• EXERCISE INSTRUCTIONS
The answer must consist of each line below that holds the word "exact", copied as it stands.
#### THE INPUT ####
theorem State.imageWritten_holds {p : List Instr} {s : State} (h : Holds p s) : ∀ a1 a2, Holds p (s.imageWritten a1 a2) := by
  intro a1 a2
  unfold State.imageWritten
  dsimp only
  repeat' first
    | with_reducible refine holds_bootStore ?_ _ _
    | with_reducible assumption
    | with_reducible refine holds_ite (fun _ => ?_) (fun _ => ?_)
    | with_reducible refine State.commitDone_holds ?_ _
    | with_reducible refine State.setFld_holds ?_ _ _
    | with_reducible refine State.setSec_holds ?_ _
    | with_reducible refine State.nextCommit_holds ?_ _
    | with_reducible refine State.warmReset_holds ?_ _

theorem State.imageLost_holds {p : List Instr} {s : State} (h : Holds p s) : ∀ a1, Holds p (s.imageLost a1) := by
  intro a1
  unfold State.imageLost
  dsimp only
  repeat' first
    | with_reducible refine holds_bootStore ?_ _ _
    | with_reducible assumption
    | with_reducible refine State.freshFree_holds ?_
    | with_reducible refine State.setFld_holds ?_ _ _
    | with_reducible refine State.setSec_holds ?_ _
    | with_reducible refine State.fwComplete_holds ?_ _ _
    | with_reducible refine State.nextCommit_holds ?_ _

/-! ## Machine/RegAccess.lean -/

theorem State.clearOvf_holds {p : List Instr} {s : State} (h : Holds p s) : ∀ a1 a2 a3, Holds p (State.clearOvf s a1 a2 a3) := by
  intro a1 a2 a3
  unfold State.clearOvf
  try dsimp only
  repeat' first
    | with_reducible assumption
    | with_reducible refine holds_ite (fun _ => ?_) (fun _ => ?_)
    | (refine holds_of_parts ?_; dsimp only; with_reducible refine Holds.parts ?_)

theorem State.writeWindow_holds {p : List Instr} {s : State} (h : Holds p s) : ∀ a1 a2, Holds p (State.writeWindow s a1 a2) := by
  intro a1 a2
  unfold State.writeWindow
  try dsimp only
  repeat' first
    | with_reducible assumption
    | with_reducible refine State.setPower_holds ?_ _
    | with_reducible refine State.setSec_holds ?_ _
    | split

theorem State.readCC_holds {p : List Instr} {s : State} (h : Holds p s) : ∀ a1, HoldsIn p (fun r => r.2) (s.readCC a1) := by
  intro a1
  unfold State.readCC
  repeat' first
    | exact HoldsIn.none
    | with_reducible refine HoldsIn.some ?_
    | with_reducible refine HoldsIn.ite (fun _ => ?_) (fun _ => ?_)
    | with_reducible assumption
    | with_reducible refine State.popTicket_holds ?_ _
    | split

theorem State.readOther_holds {p : List Instr} {s : State} (h : Holds p s) : ∀ a1, HoldsIn p (fun r => r.2) (s.readOther a1) := by
  intro a1
  unfold State.readOther
  repeat' first
    | exact HoldsIn.none
    | with_reducible refine HoldsIn.some ?_
    | with_reducible refine HoldsIn.ite (fun _ => ?_) (fun _ => ?_)
    | with_reducible assumption
    | with_reducible refine State.readNowLo_holds ?_
    | with_reducible refine State.readNowHi_holds ?_
    | with_reducible refine State.readDepth_holds ?_
    | with_reducible refine State.readDelay_holds ?_

theorem State.readReg_holds {p : List Instr} {s : State} (h : Holds p s) : ∀ a1, Holds p (s.readReg a1).2 := by
  intro a1
  unfold State.readReg
  split
  · exact h
  · split
    · exact h
    · split
      · exact h
      · split
        next e =>
          split at e
          · exact (State.readCC_holds h _).holds _ e
          · exact (State.readOther_holds h _).holds _ e
        · split
          · exact State.setReg_holds h _ _
          · exact h

theorem State.plainWrite_holds {p : List Instr} {s : State} (h : Holds p s) : ∀ a1 a2, Holds p (State.plainWrite s a1 a2) := by
  intro a1 a2
  unfold State.plainWrite
  try dsimp only
  repeat' first
    | with_reducible assumption
    | with_reducible refine State.setReg_holds ?_ _ _
    | split

theorem State.writeClk_holds {p : List Instr} {s : State} (h : Holds p s) : ∀ a1 a2, Holds p (State.writeClk s a1 a2) := by
  intro a1 a2
  unfold State.writeClk
  try dsimp only
  repeat' first
    | with_reducible assumption
    | with_reducible refine State.writeSrc_holds ?_ _ _
    | with_reducible refine State.writeStop_holds ?_ _ _
    | with_reducible refine State.writeOpp_holds ?_ _ _

theorem State.writePOL_holds {p : List Instr} {s : State} (h : Holds p s) : ∀ a1 a2 a3, Holds p (State.writePOL s a1 a2 a3) := by
  intro a1 a2 a3
  unfold State.writePOL
  try dsimp only
  repeat' first
    | with_reducible assumption
    | with_reducible refine holds_ite (fun _ => ?_) (fun _ => ?_)
    | with_reducible refine State.releasePads_holds ?_ _
    | with_reducible refine State.writeCoreRst_holds ?_ _
    | with_reducible refine State.freshFree_holds ?_
    | with_reducible refine State.writePolderReset_holds ?_ _ _
    | with_reducible refine State.writeWarm_holds ?_ _ _ _
    | with_reducible refine State.plainWrite_holds ?_ _ _
    | with_reducible refine State.setPower_holds ?_ _
    | with_reducible refine State.writeClk_holds ?_ _ _

theorem State.writeMGT_holds {p : List Instr} {s : State} (h : Holds p s) : ∀ a1 a2 a3, Holds p (State.writeMGT s a1 a2 a3) := by
  intro a1 a2 a3
  unfold State.writeMGT
  try dsimp only
  repeat' first
    | with_reducible assumption
    | with_reducible refine holds_ite (fun _ => ?_) (fun _ => ?_)
    | with_reducible refine State.applyLimit_holds ?_
    | with_reducible refine State.plainWrite_holds ?_ _ _
    | with_reducible refine State.setPower_holds ?_ _
    | with_reducible refine State.askTest_holds ?_
    | with_reducible refine State.writeMgtCtl_holds ?_ _ _
    | with_reducible refine State.writeRestart_holds ?_ _ _

theorem State.writeGTC_holds {p : List Instr} {s : State} (h : Holds p s) : ∀ a1 a2, Holds p (State.writeGTC s a1 a2) := by
  intro a1 a2
  unfold State.writeGTC
  try dsimp only
  repeat' first
    | with_reducible assumption
    | with_reducible refine holds_ite (fun _ => ?_) (fun _ => ?_)
    | with_reducible refine State.writeLeaseHi_holds ?_ _
    | with_reducible refine State.writeFence_holds ?_ _
    | with_reducible refine State.plainWrite_holds ?_ _ _

theorem State.writeOvfIrq_holds {p : List Instr} {s : State} (h : Holds p s) : ∀ a1, Holds p (State.writeOvfIrq s a1) := by
  intro a1
  unfold State.writeOvfIrq
  try dsimp only
  repeat' first
    | with_reducible assumption
    | intro _
    | with_reducible refine holds_ite (fun _ => ?_) (fun _ => ?_)
    | with_reducible refine foldl_holds ?_ ?_
    | with_reducible refine State.setReg_holds ?_ _ _
    | (refine holds_of_parts ?_; dsimp only; with_reducible refine Holds.parts ?_)

theorem State.writeReplayCfg_holds {p : List Instr} {s : State} (h : Holds p s) : ∀ a1, Holds p (State.writeReplayCfg s a1) := by
  intro a1
  unfold State.writeReplayCfg
  try dsimp only
  repeat' first
    | with_reducible assumption
    | with_reducible refine holds_ite (fun _ => ?_) (fun _ => ?_)
    | with_reducible refine State.setFld_holds ?_ _ _
    | with_reducible refine State.setFlag_holds ?_ _ _

theorem State.writeFLT_holds {p : List Instr} {s : State} (h : Holds p s) : ∀ a1 a2 a3, Holds p (State.writeFLT s a1 a2 a3) := by
  intro a1 a2 a3
  unfold State.writeFLT
  try dsimp only
  repeat' first
    | with_reducible assumption
    | with_reducible refine holds_ite (fun _ => ?_) (fun _ => ?_)
    | with_reducible refine State.plainWrite_holds ?_ _ _
    | with_reducible refine State.writeForce_holds ?_ _ _
    | with_reducible refine State.kick_holds ?_ _
    | with_reducible refine State.writeOvfIrq_holds ?_ _
    | with_reducible refine State.clearUnits_holds ?_ _
    | with_reducible refine State.requestTest_holds ?_ _ _ _
    | with_reducible refine State.writeReplayCfg_holds ?_ _
    | with_reducible refine State.requestReplay_holds ?_ _

theorem State.writeDbgCore_holds {p : List Instr} {s : State} (h : Holds p s) : ∀ a1 a2, Holds p (State.writeDbgCore s a1 a2) := by
  intro a1 a2
  unfold State.writeDbgCore
  try dsimp only
  repeat' first
    | with_reducible assumption
    | with_reducible refine holds_ite (fun _ => ?_) (fun _ => ?_)
    | with_reducible refine State.requestHalt_holds ?_ _
    | with_reducible refine State.leaveHalt_holds ?_ _

theorem State.writeCC_holds {p : List Instr} {s : State} (h : Holds p s) : ∀ a1 a2, Holds p (State.writeCC s a1 a2) := by
  intro a1 a2
  unfold State.writeCC
  try dsimp only
  repeat' first
    | with_reducible assumption
    | with_reducible refine holds_ite (fun _ => ?_) (fun _ => ?_)
    | with_reducible refine State.writeSwi_holds ?_ _ _
    | with_reducible refine State.writeRingCfg_holds ?_ _
    | with_reducible refine State.writeRingBase_holds ?_ _ _
    | with_reducible refine State.writeRingWin_holds ?_ _ _ _
    | with_reducible refine State.writeRingErr_holds ?_ _
    | with_reducible refine State.writeDbgCore_holds ?_ _ _
    | with_reducible refine State.writeTkiStat_holds ?_ _ _
    | with_reducible refine State.plainWrite_holds ?_ _ _
    | split

theorem State.writePrioCfg_holds {p : List Instr} {s : State} (h : Holds p s) : ∀ a1, Holds p (State.writePrioCfg s a1) := by
  intro a1
  unfold State.writePrioCfg
  try dsimp only
  repeat' first
    | with_reducible assumption
    | with_reducible refine holds_ite (fun _ => ?_) (fun _ => ?_)
    | with_reducible refine State.plainWrite_holds ?_ _ _
    | with_reducible refine State.setFld_holds ?_ _ _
####
• THE ANSWER
    | exact HoldsIn.none
    | exact HoldsIn.none
  · exact h
    · exact h
      · exact h
          · exact (State.readCC_holds h _).holds _ e
          · exact (State.readOther_holds h _).holds _ e
          · exact State.setReg_holds h _ _
          · exact h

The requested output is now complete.